However, I have found two gifts, or graces during this voyage. First, I still haven’t sunk, despite the towering swells and vicious waves. Don’t get me wrong I have doubted, despaired, nearly given up and walked away. Almost swallowed whole and absorbed into the depths of unending darkness and yet here I am.
In all the difficulty there has always been the smallest glimmer of light, the faintest whisper of hope. You could say something, or someone was holding me just above the waves, so I didn’t succumb to fatigue and sink. Maybe that’s what it means to be ‘held in the hands of God’. It’s not being wrapped in cotton wool and only receiving good things but, being kept from sinking while you’re in the storm.
Secondly, I am learning how to stand and persevere within the storms. When life isn’t going you’re way it’s hard to deal with and the natural response, for me at least, is to fight it! To dig my heels in and resist, resist the reality, the feelings and lean hard into denial, avoidance and distraction by whatever means possible. This approach unfortunately only makes matters worse!
I’m reminded of a swim coach’s advice on my technique. He encouraged me to relax my shoulders and not try to fight my way through the water. But instead feel the flow of the water, extend your arms fully and notice the right moment to pull and the water will work with you.
And he was right, when you work with the water it feels like you are pulling on something solid each stroke and yet you find yourself gliding, as if through air at the same time. Rather than expending massive amounts of energy to move through something, you conserve energy and move with it instead.
A musician, I have discovered recently puts it like this;
“As I got older, I realized there were no real winners and there were no real losers in psychological warfare
But there were victims and there were students
It wasn’t David versus Goliath, it was a pendulum
Eternally swaying from the dark to the light
And the more intensely that the light shone, the darker the shadow it casts
It was never really a battle for me to win, it was an eternal dance
And like a dance, the more rigid I became, the harder it got
The more I cursed my clumsy footsteps, the more I struggled
So I got older
And I learned to relax, and I learned to soften, and that dance got easier”
Lyrics from ‘Hi Ren’ by Ren (https://www.youtube.com/watch?v=s_nc1IVoMxc)
I don’t think I could have learned these lessons without having tried to fight the storms I was in. Being utterly defeated wave after crushing wave forces you to find a new way. But it feels jarring that this learning and growth has come at such a high price especially when so much in life is the ‘tap of a finger’ away, allowing us to sit behind a screen and indulge without much effort or commitment.

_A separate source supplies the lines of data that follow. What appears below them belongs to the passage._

/-- The V1 row of a header's own function-select returns the length that LEN computes. -/
theorem exec_rowV1 (id1 id2 : Byte) (s : State) :
    exec (if functionSelect s.config .v1 id1 id2 then .lenV1F1 id1 id2 else .lenV1F0 id1 id2) s =
      .next (s.returns (.length (len s.config .v1 id1 id2))) := by
  cases h : functionSelect s.config .v1 id1 id2 with
  | false => rw [(len_of_select_clear h id2).1]; rfl
  | true => rw [(len_of_select_set h id2).1]; rfl

/-- The V1Extended row of a header's own function-select returns the length that LEN computes. -/
theorem exec_rowV1Extended (id1 id2 : Byte) (s : State) :
    exec (if functionSelect s.config .v1Extended id1 id2 then .lenV1xF1 id1 id2 else .lenV1xF0 id1 id2) s =
      .next (s.returns (.length (len s.config .v1Extended id1 id2))) := by
  cases h : functionSelect s.config .v1Extended id1 id2 with
  | false => rw [(len_of_select_clear h id2).2]; rfl
  | true => rw [(len_of_select_set h id2).2]; rfl

/-- The row of a header is what its word decodes to, and returns the length LEN computes. -/
theorem exists_decoded_row {s : State} {w : BitVec 2} {v : Version} (hw : Version.ofCode s.config w = some v)
    (id1 id2 : Byte) :
    ∃ i, decode s.config (.header (headerWord w id1 id2)) = .ok i ∧
      exec i s = .next (s.returns (.length (len s.config v id1 id2))) := by
  cases v with
  | v1 => exact ⟨_, decodeLen_of_v1 hw id1 id2, exec_rowV1 id1 id2 s⟩
  | v1Extended => exact ⟨_, decodeLen_of_v1Extended hw id1 id2, exec_rowV1Extended id1 id2 s⟩
  | v2 => exact ⟨_, decodeLen_of_v2 hw id1 id2, exec_rowV2 rfl rfl w s⟩

theorem exec_len_of_version {s : State} {w : BitVec 2} {v : Version} (hw : Version.ofCode s.config w = some v)
    (id1 id2 : Byte) : exec (.len w id1 id2) s = .next (s.returns (.length (len s.config v id1 id2))) := by
  simp only [exec, execLen, hw]

theorem exec_len_reserved {s : State} {w : BitVec 2} (hw : Version.ofCode s.config w = none) (id1 id2 : Byte) :
    exec (.len w id1 id2) s = .refused .reservedVersion := by
  simp only [exec, execLen, hw]

/-- Settles O23: LEN and the decoded row return the same length. -/
theorem lengthDispatchAgreesWithRows : Obligations.LengthDispatchAgreesWithRows := by
  intro w id1 id2 s
  refine ⟨fun v hw => ?_, fun hw => exec_len_reserved hw id1 id2⟩
  obtain ⟨i, hdecode, hrow⟩ := exists_decoded_row hw id1 id2
  exact ⟨i, hdecode, (exec_len_of_version hw id1 id2).trans hrow.symm, hrow⟩

/-! Ranges (43 R144). -/

theorem lenV1XF1_field6_range (p : Config) (id2 : Byte) :
    2 ≤ lenV1XF1 (field6 p id2) ∧ lenV1XF1 (field6 p id2) ≤ 32 := by
  rw [lenV1XF1_field6]
  omega

/-- Settles O24: V2 by its table, V1 and V1Extended by their function-select and the widths of the fields. -/
theorem lengthRangeAndParity : Obligations.LengthRangeAndParity := by
  intro p id1 id2
  have h3 := popcount_le (field3 p id2)
  have h6 := popcount_le (field6 p id2)
  obtain ⟨hlow, hhigh⟩ := lenV1XF1_field6_range p id2
  obtain ⟨hmax, heven⟩ := len_le_even p .v2 id1 id2
  cases hselect : id1.getLsbD p.v1FselBit with
  | false =>
    obtain ⟨hv1, hv1x⟩ := len_of_select_clear hselect id2
    exact ⟨by omega, by omega, hmax, heven, fun _ => hv1.trans hv1x.symm, nofun⟩
  | true =>
    obtain ⟨hv1, hv1x⟩ := len_of_select_set hselect id2
    exact ⟨by omega, by omega, hmax, heven, nofun, fun _ => by omega⟩

end Sys2Proof.Machine
end

section
/-! PROOFS, family 44_crc.md: CRC_ADD as a map of the register and the byte. -/

namespace Sys2Proof.Machine

/-! One turn of the loop (44 R151). -/

/-- What a turn adds to the shifted register, by whether the two top bits differ. -/
def crcFeedback (p : Config) (differ : Bool) : Word := if differ then p.crcPoly else 0

theorem crcFeedback_xor (p : Config) (x y : Bool) :
    crcFeedback p (x ^^ y) = crcFeedback p x ^^^ crcFeedback p y := by
  cases x <;> cases y <;> simp [crcFeedback]

theorem crcBit_eq (p : Config) (c : Word) (b : Byte) :
    crcBit p c b = c <<< 1 ^^^ crcFeedback p (c.getLsbD 15 ^^ b.getLsbD 7) := by
  rw [crcBit, Bool.bne_eq_xor]
  cases c.getLsbD 15 ^^ b.getLsbD 7 <;> simp [crcFeedback]

theorem crcBit_xor (p : Config) (c c' : Word) (b b' : Byte) :
    crcBit p (c ^^^ c') (b ^^^ b') = crcBit p c b ^^^ crcBit p c' b' := by
  have hdiffer : ((c ^^^ c').getLsbD 15 ^^ (b ^^^ b').getLsbD 7) =
      ((c.getLsbD 15 ^^ b.getLsbD 7) ^^ (c'.getLsbD 15 ^^ b'.getLsbD 7)) := by
    simp only [BitVec.getLsbD_xor, Bool.xor_assoc, Bool.xor_left_comm]
  rw [crcBit_eq, crcBit_eq, crcBit_eq, hdiffer, crcFeedback_xor, BitVec.shiftLeft_xor_distrib]
  ac_rfl

/-- Under a polynomial with constant term 1 the lowest bit of the register tells whether the polynomial was added. -/
theorem crcBit_getLsbD_zero {p : Config} (hp : p.crcPoly.getLsbD 0 = true) (c : Word) (b : Byte) :
    (crcBit p c b).getLsbD 0 = (c.getLsbD 15 ^^ b.getLsbD 7) := by
  rw [crcBit_eq]
  cases c.getLsbD 15 ^^ b.getLsbD 7 <;> simp [crcFeedback, hp]

/-- A register is its top bit and what a turn shifts on. -/
theorem word_eq_of_top_of_shift {c c' : Word} (htop : c.getLsbD 15 = c'.getLsbD 15) (hshift : c <<< 1 = c' <<< 1) :
    c = c' := by
  refine BitVec.eq_of_getLsbD_eq fun i hi => ?_
  rcases Nat.lt_or_eq_of_le (Nat.le_of_lt_succ hi) with hlow | rfl
  · have hbit := congrArg (·.getLsbD (i + 1)) hshift
    simpa [-BitVec.getLsbD_eq_getElem, BitVec.getLsbD_shiftLeft, Nat.succ_lt_succ hlow] using hbit
  · exact htop

/-- A turn is undone from its lowest bit, which gives the top bit that was shifted out. -/
theorem crcBit_injective {p : Config} (hp : p.crcPoly.getLsbD 0 = true) (b : Byte) :
    Function.Injective fun c => crcBit p c b := by
  intro c c' (h : crcBit p c b = crcBit p c' b)
  have htop : c.getLsbD 15 = c'.getLsbD 15 := by
    have hlow := congrArg (·.getLsbD 0) h
    simpa only [crcBit_getLsbD_zero hp, Bool.xor_left_inj] using hlow
  rw [crcBit_eq, crcBit_eq, htop, BitVec.xor_left_inj] at h
  exact word_eq_of_top_of_shift htop h

/-! The whole loop (44 R151). -/

theorem crcBits_xor (p : Config) (n : Nat) (c c' : Word) (b b' : Byte) :
    crcBits p n (c ^^^ c') (b ^^^ b') = crcBits p n c b ^^^ crcBits p n c' b' := by
  induction n generalizing c c' b b' with
  | zero => rfl
  | succ n ih => simp only [crcBits, crcBit_xor, BitVec.shiftLeft_xor_distrib, ih]

theorem crcBits_injective {p : Config} (hp : p.crcPoly.getLsbD 0 = true) (n : Nat) (b : Byte) :
    Function.Injective fun c => crcBits p n c b := by
  induction n generalizing b with
  | zero => exact Function.injective_id
  | succ n ih => exact (ih (b <<< 1)).comp (crcBit_injective hp b)

/-- Settles O28: each turn of the loop is linear, and injective under a constant term 1; the register is finite. -/
theorem crcAddLinearBijective : Obligations.CrcAddLinearBijective := fun p =>
  ⟨crcBits_xor p 8, fun hp b => Finite.injective_iff_bijective.1 (crcBits_injective hp 8 b)⟩

end Sys2Proof.Machine
end

section
/-! PROOFS, family 44_crc.md: the operations on the CRC registers. -/

namespace Sys2Proof.Machine

/-! CRC.ABSORB (44 R152). -/

theorem exec_crcAbsorbV1 (b : Byte) (s : State) :
    exec (.crcAbsorbV1 b) s = .next { s with crc := crcAdd s.config s.crc b } := rfl

/-- The first byte of a pair is held. -/
theorem exec_crcAbsorbV2_first {s : State} (hpar : s.crcPar = false) (b : Byte) :
    exec (.crcAbsorbV2 b) s = .next { s with crcHold := b, crcPar := true } := by
  simp [exec, execCrcAbsorbV2, State.absorbPair, hpar]

/-- The second byte of a pair is added, then the held one. -/
theorem exec_crcAbsorbV2_second {s : State} (hpar : s.crcPar = true) (b : Byte) :
    exec (.crcAbsorbV2 b) s =
      .next { s with crc := crcAdd s.config (crcAdd s.config s.crc b) s.crcHold, crcPar := false } := by
  simp [exec, execCrcAbsorbV2, State.absorbPair, hpar]

/-- Settles O26: V2 by the two phases of a pair. -/
theorem crcAbsorbBothArms : Obligations.CrcAbsorbBothArms := fun s b =>
  ⟨exec_crcAbsorbV1 b s, fun hpar => exec_crcAbsorbV2_first hpar b, fun hpar => exec_crcAbsorbV2_second hpar b⟩

/-! Absorbing bytes one after another (44 R152, R155). -/

theorem execAll_cons_of_next {i : Instr} {s t : State} (h : exec i s = .next t) (rest : List Instr) :
    execAll (i :: rest) s = execAll rest t := by
  rw [execAll, h]

theorem execAll_crcAbsorbV1 (bytes : List Byte) (s : State) :
    execAll (bytes.map .crcAbsorbV1) s = .next { s with crc := bytes.foldl (crcAdd s.config) s.crc } := by
  induction bytes generalizing s with
  | nil => rfl
  | cons b bytes ih => rw [List.map_cons, execAll_cons_of_next (exec_crcAbsorbV1 b s), ih]; rfl

/-- A whole pair adds its second byte, then its first, and ends where the next pair starts. -/
theorem execAll_crcAbsorbV2_pair {s : State} (hpar : s.crcPar = false) (a b : Byte) (rest : List Instr) :
    execAll (.crcAbsorbV2 a :: .crcAbsorbV2 b :: rest) s =
      execAll rest { s with crc := crcAdd s.config (crcAdd s.config s.crc b) a, crcHold := a } := by
  rw [execAll_cons_of_next (exec_crcAbsorbV2_first hpar a), execAll_cons_of_next (exec_crcAbsorbV2_second rfl b),
    ← hpar]

/-- An even number of bytes from the start of a pair, taken pair by pair. -/
theorem execAll_crcAbsorbV2 {bytes : List Byte} (heven : bytes.length % 2 = 0) {s : State} (hpar : s.crcPar = false) :
    ∃ hold, execAll (bytes.map .crcAbsorbV2) s =
      .next { s with crc := (pairOrder bytes).foldl (crcAdd s.config) s.crc, crcHold := hold } := by
  induction bytes using pairOrder.induct generalizing s with
  | case1 a b rest ih =>
    have hrest : rest.length % 2 = 0 := by simpa only [List.length_cons, Nat.add_assoc, Nat.add_mod_right] using heven
    rw [List.map_cons, List.map_cons, execAll_crcAbsorbV2_pair hpar]
    exact ih hrest hpar
  | case2 a => cases heven
  | case3 => exact ⟨s.crcHold, rfl⟩

/-- Settles O29: V1 byte by byte, V2 pair by pair. -/
theorem crcAbsorbsInPairs : Obligations.CrcAbsorbsInPairs := fun s bytes =>
  ⟨execAll_crcAbsorbV1 bytes s, fun hpar heven => execAll_crcAbsorbV2 heven hpar⟩

/-! CRC.RESET, CRC.RESULT, CRC.RXCHECK and CRC.ADD (44 R150, R151, R153, R154). -/

/-- Settles O25: CRC.RXCHECK reads `VERSION` for the order of the two received bytes. -/
theorem crcResetResultCheck : Obligations.CrcResetResultCheck :=
  fun _ _ => ⟨rfl, rfl, fun _ hv => withVersion_of_protocol hv _⟩

theorem exec_crcAdd (c : Word) (b : Byte) (s : State) :
    exec (.crcAdd c b) s = .next { s with result := .crc (crcAdd s.config c b) } := rfl

/-- Settles O27: CRC.ADD writes `result` only; each listed value is a closed run of the loop. -/
theorem crcAddExamples : Obligations.CrcAddExamples :=
  ⟨exec_crcAdd, by decide, by decide, by decide, by decide, by decide, by decide, by decide, by decide,
    by decide +kernel⟩

end Sys2Proof.Machine
end

section
/-! PROOFS, family 45_ack_policy.md: the enable of a node, and the policy of each version. -/

namespace Sys2Proof.Machine

/-! The node address (45 R160). -/

/-- The upper six bits of id1, extended by zeros, are id1 shifted down by 2: above them the shift brings zeros in. -/
theorem zeroExtend_upperSix (id1 : Byte) : (id1.extractLsb' 2 6).zeroExtend 8 = id1 >>> 2 := by
  apply BitVec.eq_of_toNat_eq
  have hbyte : id1.toNat < 256 := id1.isLt
  have hsix : id1.toNat >>> 2 < 64 := by rw [Nat.shiftRight_eq_div_pow]; omega
  simp only [BitVec.truncate_eq_setWidth, BitVec.toNat_setWidth, BitVec.extractLsb'_toNat, BitVec.toNat_ushiftRight]
  omega

theorem nodeAddress_v1 (id1 : Byte) : nodeAddress .v1 id1 = id1 >>> 2 := zeroExtend_upperSix id1

theorem nodeAddress_v1Extended (id1 : Byte) : nodeAddress .v1Extended id1 = id1 >>> 2 := zeroExtend_upperSix id1

/-! The operations write `result` only (45 R160 to R162). -/

theorem exec_ackEnabled (node : Byte) (s : State) :
    exec (.ackEnabled node) s = .next { s with result := .enabled (ackEnabled s node) } := rfl

theorem exec_ackpolV1 (id1 id2 : Byte) (s : State) :
    exec (.ackpolV1 id1 id2) s = .next
      { s with
        result := .ackPolicy
          (ackEnabled s (id1 >>> 2) && (id1.getLsbD s.config.v1DirBit == s.config.dirAckLevel.v1))
          s.config.ackFixed } := by
  rw [← nodeAddress_v1]
  rfl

Maybe this is the third gift I have found then, that if we truly desire to become something new we have to let go of what is, and as the old is stripped away lean into the discomfort and pain, learn it’s feel and flow, ‘become soft’, move with it and grow. Nothing worth doing is achieved without effort, commitment, and sacrifice – this was the way Jesus told his disciples it would be, “A student is not greater than his teacher. A servant is not above his master. The student shares his teacher’s fate. The servant shares his master’s!” (Matthew 10:24-25, NLT version) and, “If any of you wants to be my follower, you must give up your own way, take up your cross, and follow me.” (Matthew 16:24, NLT version)
If we commit to this process, I believe we become a new kind of beast, we begin to transcend the worries of this world using them like rungs of a ladder to ascend. Then we begin to step into who we are called to be, guided, and grown by Spirit.
NOTE: It can be tempting to read certainty into these words, they are however written from a place of faith, hope and trust. And some days that comes easier than others. They are words I use to remind myself, they are words I aspire to and ultimately, they are words I trust that God will honour and bring to fruition in me as I seek to do his will.